沒想到這些人竟然看得這麼緊,她急中生智,連忙道。
“我是來送信的。”
“方才在堂內見了端木家主一面,把信交到了他手上。”
領頭人冷笑一聲。
“送信?什麼信?送信需要走進去一炷香的功夫?”
“給我搜!”
話音剛落,頓時有兩個手下上前,強行翻開了她的包裹。
包裹裡掉出來幾張紙片,其中一張是她與端木家主及其夫人的合影。
那是她留洋前拍的,一直貼身帶著,忘了取出來。
領頭人拿起那張照片。
“情報上說端木瑛有能夠改變人肉身的妖術......”
“你就是端木瑛吧!”
............
端木瑛再次醒來時,她發現自己被關在一間昏暗的房間裡。
周圍是厚重的石壁,只有一扇鐵門與外界相連。
那個面容陰沉的中年人站在鐵門外,隔著柵欄看著她。
“交出雙全手,我放你走。

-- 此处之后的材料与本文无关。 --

@[simp] theorem unmeteredEvent_pins (d : Device) : (unmeteredEvent d).pins = d.pins := by
  simp [unmeteredEvent]
@[simp] theorem unmeteredEvent_vehicle (d : Device) : (unmeteredEvent d).vehicle = d.vehicle := by
  simp [unmeteredEvent]
@[simp] theorem unmeteredEvent_tariff (d : Device) : (unmeteredEvent d).tariff = d.tariff := by
  simp [unmeteredEvent]
@[simp] theorem unmeteredEvent_store (d : Device) : (unmeteredEvent d).store = d.store := by
  simp [unmeteredEvent]
@[simp] theorem unmeteredEvent_channel (d : Device) : (unmeteredEvent d).channel = d.channel := by
  simp [unmeteredEvent]
@[simp] theorem unmeteredEvent_offers (d : Device) : (unmeteredEvent d).offers = d.offers := by
  simp [unmeteredEvent]
@[simp] theorem unmeteredEvent_mail (d : Device) : (unmeteredEvent d).mail = d.mail := by
  simp [unmeteredEvent]
@[simp] theorem unmeteredEvent_emergency (d : Device) : (unmeteredEvent d).emergency = d.emergency := by
  simp [unmeteredEvent]
@[simp] theorem unmeteredEvent_sign (d : Device) : (unmeteredEvent d).sign = d.sign := by
  simp [unmeteredEvent]
@[simp] theorem unmeteredEvent_items (d : Device) : (unmeteredEvent d).items = d.items := by
  simp [unmeteredEvent]
@[simp] theorem unmeteredEvent_backed (d : Device) : (unmeteredEvent d).backed = d.backed := by
  simp [unmeteredEvent]
@[simp] theorem unmeteredEvent_radio (d : Device) : (unmeteredEvent d).radio = d.radio := by
  simp [unmeteredEvent]
@[simp] theorem unmeteredEvent_ahead (d : Device) : (unmeteredEvent d).ahead = d.ahead := by
  simp [unmeteredEvent]
@[simp] theorem unmeteredEvent_draws (d : Device) : (unmeteredEvent d).draws = d.draws := by
  simp [unmeteredEvent]

@[simp] theorem occupancyTick_pins (p : Nat) (d : Device) : (occupancyTick p d).pins = d.pins := by
  simp only [occupancyTick]; split <;> (try split) <;> simp
@[simp] theorem occupancyTick_tariff (p : Nat) (d : Device) : (occupancyTick p d).tariff = d.tariff := by
  simp only [occupancyTick]; split <;> (try split) <;> simp
@[simp] theorem occupancyTick_store (p : Nat) (d : Device) : (occupancyTick p d).store = d.store := by
  simp only [occupancyTick]; split <;> (try split) <;> simp
@[simp] theorem occupancyTick_channel (p : Nat) (d : Device) : (occupancyTick p d).channel = d.channel := by
  simp only [occupancyTick]; split <;> (try split) <;> simp
@[simp] theorem occupancyTick_offers (p : Nat) (d : Device) : (occupancyTick p d).offers = d.offers := by
  simp only [occupancyTick]; split <;> (try split) <;> simp
@[simp] theorem occupancyTick_mail (p : Nat) (d : Device) : (occupancyTick p d).mail = d.mail := by
  simp only [occupancyTick]; split <;> (try split) <;> simp
@[simp] theorem occupancyTick_emergency (p : Nat) (d : Device) : (occupancyTick p d).emergency = d.emergency := by
  simp only [occupancyTick]; split <;> (try split) <;> simp
@[simp] theorem occupancyTick_sign (p : Nat) (d : Device) : (occupancyTick p d).sign = d.sign := by
  simp only [occupancyTick]; split <;> (try split) <;> simp
@[simp] theorem occupancyTick_items (p : Nat) (d : Device) : (occupancyTick p d).items = d.items := by
  simp only [occupancyTick]; split <;> (try split) <;> simp
@[simp] theorem occupancyTick_backed (p : Nat) (d : Device) : (occupancyTick p d).backed = d.backed := by
  simp only [occupancyTick]; split <;> (try split) <;> simp
@[simp] theorem occupancyTick_radio (p : Nat) (d : Device) : (occupancyTick p d).radio = d.radio := by
  simp only [occupancyTick]; split <;> (try split) <;> simp
@[simp] theorem occupancyTick_ahead (p : Nat) (d : Device) : (occupancyTick p d).ahead = d.ahead := by
  simp only [occupancyTick]; split <;> (try split) <;> simp
@[simp] theorem occupancyTick_draws (p : Nat) (d : Device) : (occupancyTick p d).draws = d.draws := by
  simp only [occupancyTick]; split <;> (try split) <;> simp

@[simp] theorem meterTick_pins (p : Nat) (d : Device) : (meterTick p d).pins = d.pins := by
  unfold meterTick; split <;> simp
@[simp] theorem meterTick_store (p : Nat) (d : Device) : (meterTick p d).store = d.store := by
  unfold meterTick; split <;> simp
@[simp] theorem meterTick_channel (p : Nat) (d : Device) : (meterTick p d).channel = d.channel := by
  unfold meterTick; split <;> simp
@[simp] theorem meterTick_offers (p : Nat) (d : Device) : (meterTick p d).offers = d.offers := by
  unfold meterTick; split <;> simp
@[simp] theorem meterTick_mail (p : Nat) (d : Device) : (meterTick p d).mail = d.mail := by
  unfold meterTick; split <;> simp
@[simp] theorem meterTick_emergency (p : Nat) (d : Device) : (meterTick p d).emergency = d.emergency := by
  unfold meterTick; split <;> simp
@[simp] theorem meterTick_sign (p : Nat) (d : Device) : (meterTick p d).sign = d.sign := by
  unfold meterTick; split <;> simp
@[simp] theorem meterTick_items (p : Nat) (d : Device) : (meterTick p d).items = d.items := by
  unfold meterTick; split <;> simp
@[simp] theorem meterTick_backed (p : Nat) (d : Device) : (meterTick p d).backed = d.backed := by
  unfold meterTick; split <;> simp
@[simp] theorem meterTick_radio (p : Nat) (d : Device) : (meterTick p d).radio = d.radio := by
  unfold meterTick; split <;> simp
@[simp] theorem meterTick_ahead (p : Nat) (d : Device) : (meterTick p d).ahead = d.ahead := by
  unfold meterTick; split <;> simp
@[simp] theorem meterTick_draws (p : Nat) (d : Device) : (meterTick p d).draws = d.draws := by
  unfold meterTick; split <;> simp

@[simp] theorem startTrip_pins (n : Nat) (t : Tariff) (d : Device) : (startTrip n t d).pins = d.pins := by
  simp only [startTrip]; split <;> simp
@[simp] theorem startTrip_store (n : Nat) (t : Tariff) (d : Device) : (startTrip n t d).store = d.store := by
  simp only [startTrip]; split <;> simp
@[simp] theorem startTrip_channel (n : Nat) (t : Tariff) (d : Device) : (startTrip n t d).channel = d.channel := by
  simp only [startTrip]; split <;> simp
@[simp] theorem startTrip_emergency (n : Nat) (t : Tariff) (d : Device) : (startTrip n t d).emergency = d.emergency := by
  simp only [startTrip]; split <;> simp
@[simp] theorem startTrip_items (n : Nat) (t : Tariff) (d : Device) : (startTrip n t d).items = d.items := by
  simp only [startTrip]; split <;> simp
@[simp] theorem startTrip_backed (n : Nat) (t : Tariff) (d : Device) : (startTrip n t d).backed = d.backed := by
  simp only [startTrip]; split <;> simp
@[simp] theorem startTrip_radio (n : Nat) (t : Tariff) (d : Device) : (startTrip n t d).radio = d.radio := by
  simp only [startTrip]; split <;> simp
@[simp] theorem startTrip_ahead (n : Nat) (t : Tariff) (d : Device) : (startTrip n t d).ahead = d.ahead := by
  simp only [startTrip]; split <;> simp
@[simp] theorem startTrip_draws (n : Nat) (t : Tariff) (d : Device) : (startTrip n t d).draws = d.draws := by
  simp only [startTrip]; split <;> simp

@[simp] theorem clearTrip_pins (t : Trip) (d : Device) : (clearTrip t d).2.pins = d.pins := by
  simp [clearTrip]
@[simp] theorem clearTrip_channel (t : Trip) (d : Device) : (clearTrip t d).2.channel = d.channel := by
  simp [clearTrip]
@[simp] theorem clearTrip_emergency (t : Trip) (d : Device) : (clearTrip t d).2.emergency = d.emergency := by
  simp [clearTrip]
@[simp] theorem clearTrip_items (t : Trip) (d : Device) : (clearTrip t d).2.items = d.items := by
  simp [clearTrip]
@[simp] theorem clearTrip_backed (t : Trip) (d : Device) : (clearTrip t d).2.backed = d.backed := by
  simp [clearTrip]
@[simp] theorem clearTrip_radio (t : Trip) (d : Device) : (clearTrip t d).2.radio = d.radio := by
  simp [clearTrip]
@[simp] theorem clearTrip_ahead (t : Trip) (d : Device) : (clearTrip t d).2.ahead = d.ahead := by
  simp [clearTrip]
@[simp] theorem clearTrip_draws (t : Trip) (d : Device) : (clearTrip t d).2.draws = d.draws := by
  simp [clearTrip]

@[simp] theorem closeShift_pins (s : Shift) (d : Device) : (closeShift s d).2.pins = d.pins := by
  simp [closeShift]
@[simp] theorem closeShift_channel (s : Shift) (d : Device) : (closeShift s d).2.channel = d.channel := by
  simp [closeShift]
@[simp] theorem closeShift_emergency (s : Shift) (d : Device) : (closeShift s d).2.emergency = d.emergency := by
  simp [closeShift]
@[simp] theorem closeShift_items (s : Shift) (d : Device) : (closeShift s d).2.items = d.items := by
  simp [closeShift]
@[simp] theorem closeShift_backed (s : Shift) (d : Device) : (closeShift s d).2.backed = d.backed := by
  simp [closeShift]
@[simp] theorem closeShift_radio (s : Shift) (d : Device) : (closeShift s d).2.radio = d.radio := by
  simp [closeShift]
@[simp] theorem closeShift_ahead (s : Shift) (d : Device) : (closeShift s d).2.ahead = d.ahead := by
  simp [closeShift]
@[simp] theorem closeShift_draws (s : Shift) (d : Device) : (closeShift s d).2.draws = d.draws := by
  simp [closeShift]

@[simp] theorem openShift_pins (d : Device) : (openShift d).pins = d.pins := by
  simp [openShift]
@[simp] theorem openShift_tariff (d : Device) : (openShift d).tariff = d.tariff := by
  simp [openShift]
@[simp] theorem openShift_store (d : Device) : (openShift d).store = d.store := by
  simp [openShift]
@[simp] theorem openShift_channel (d : Device) : (openShift d).channel = d.channel := by
  simp [openShift]
@[simp] theorem openShift_offers (d : Device) : (openShift d).offers = d.offers := by
  simp [openShift]
@[simp] theorem openShift_mail (d : Device) : (openShift d).mail = d.mail := by
  simp [openShift]
@[simp] theorem openShift_emergency (d : Device) : (openShift d).emergency = d.emergency := by
  simp [openShift]
@[simp] theorem openShift_link (d : Device) : (openShift d).link = d.link := by
  simp [openShift]
@[simp] theorem openShift_items (d : Device) : (openShift d).items = d.items := by
  simp [openShift]
@[simp] theorem openShift_backed (d : Device) : (openShift d).backed = d.backed := by
  simp [openShift]
@[simp] theorem openShift_radio (d : Device) : (openShift d).radio = d.radio := by
  simp [openShift]
@[simp] theorem openShift_ahead (d : Device) : (openShift d).ahead = d.ahead := by
  simp [openShift]
@[simp] theorem openShift_draws (d : Device) : (openShift d).draws = d.draws := by
  simp [openShift]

”
端木瑛沉默了片刻。
“自從得到雙全手之後,我就防著你們這些人呢。”
“我已經修改了我的記憶,現在,連我自己都沒辦法把雙全手傳給別人。”
領頭人的臉色陰沉下來。
“你在騙我。”
“你可以試試。”
端木瑛靠著牆,目光平靜地回視他。
“雙全手就在那裡,你拿得走,算你的本事。”
領頭人盯著她看了許久,最終冷笑一聲。
“好。你有骨氣。”
“那你就待在這裡,做我們族人的醫生,什麼時候想通了,什麼時候告訴我。”
鐵門關上了。
端木瑛靠著冰冷的石壁,聽著門鎖落下的聲響,閉上了眼睛。
日復一日,年復一年。
來找她看病的人換了一茬又一茬。
端木瑛的臉在那些日復一日的勞作中漸漸變得消瘦,眼窩深陷,嘴角那抹年輕時的銳氣被磨成了一層淡淡的灰。
她開始動搖了。
如果她當初沒有鎖住自己的記憶,如果她能將雙全手完整地交出去。
是否就能換來自由,就能離開這間連陽光都照不進來的石室。
這個念頭第一次出現時,她將它壓了下去。
但它第二次出現時,她沒有。
第三次、第四次,她任由它盤踞在心頭,像一棵從石縫中長出來的野草,越長越高,越長越密。
終於有一天,她開口了。
“我有一個辦法。”
她告訴領頭人,雙全手如今只存在於她的血脈之中。
或許可以將她的血渡給別人,以此讓其他人也能使用雙全手。
領頭人後開口。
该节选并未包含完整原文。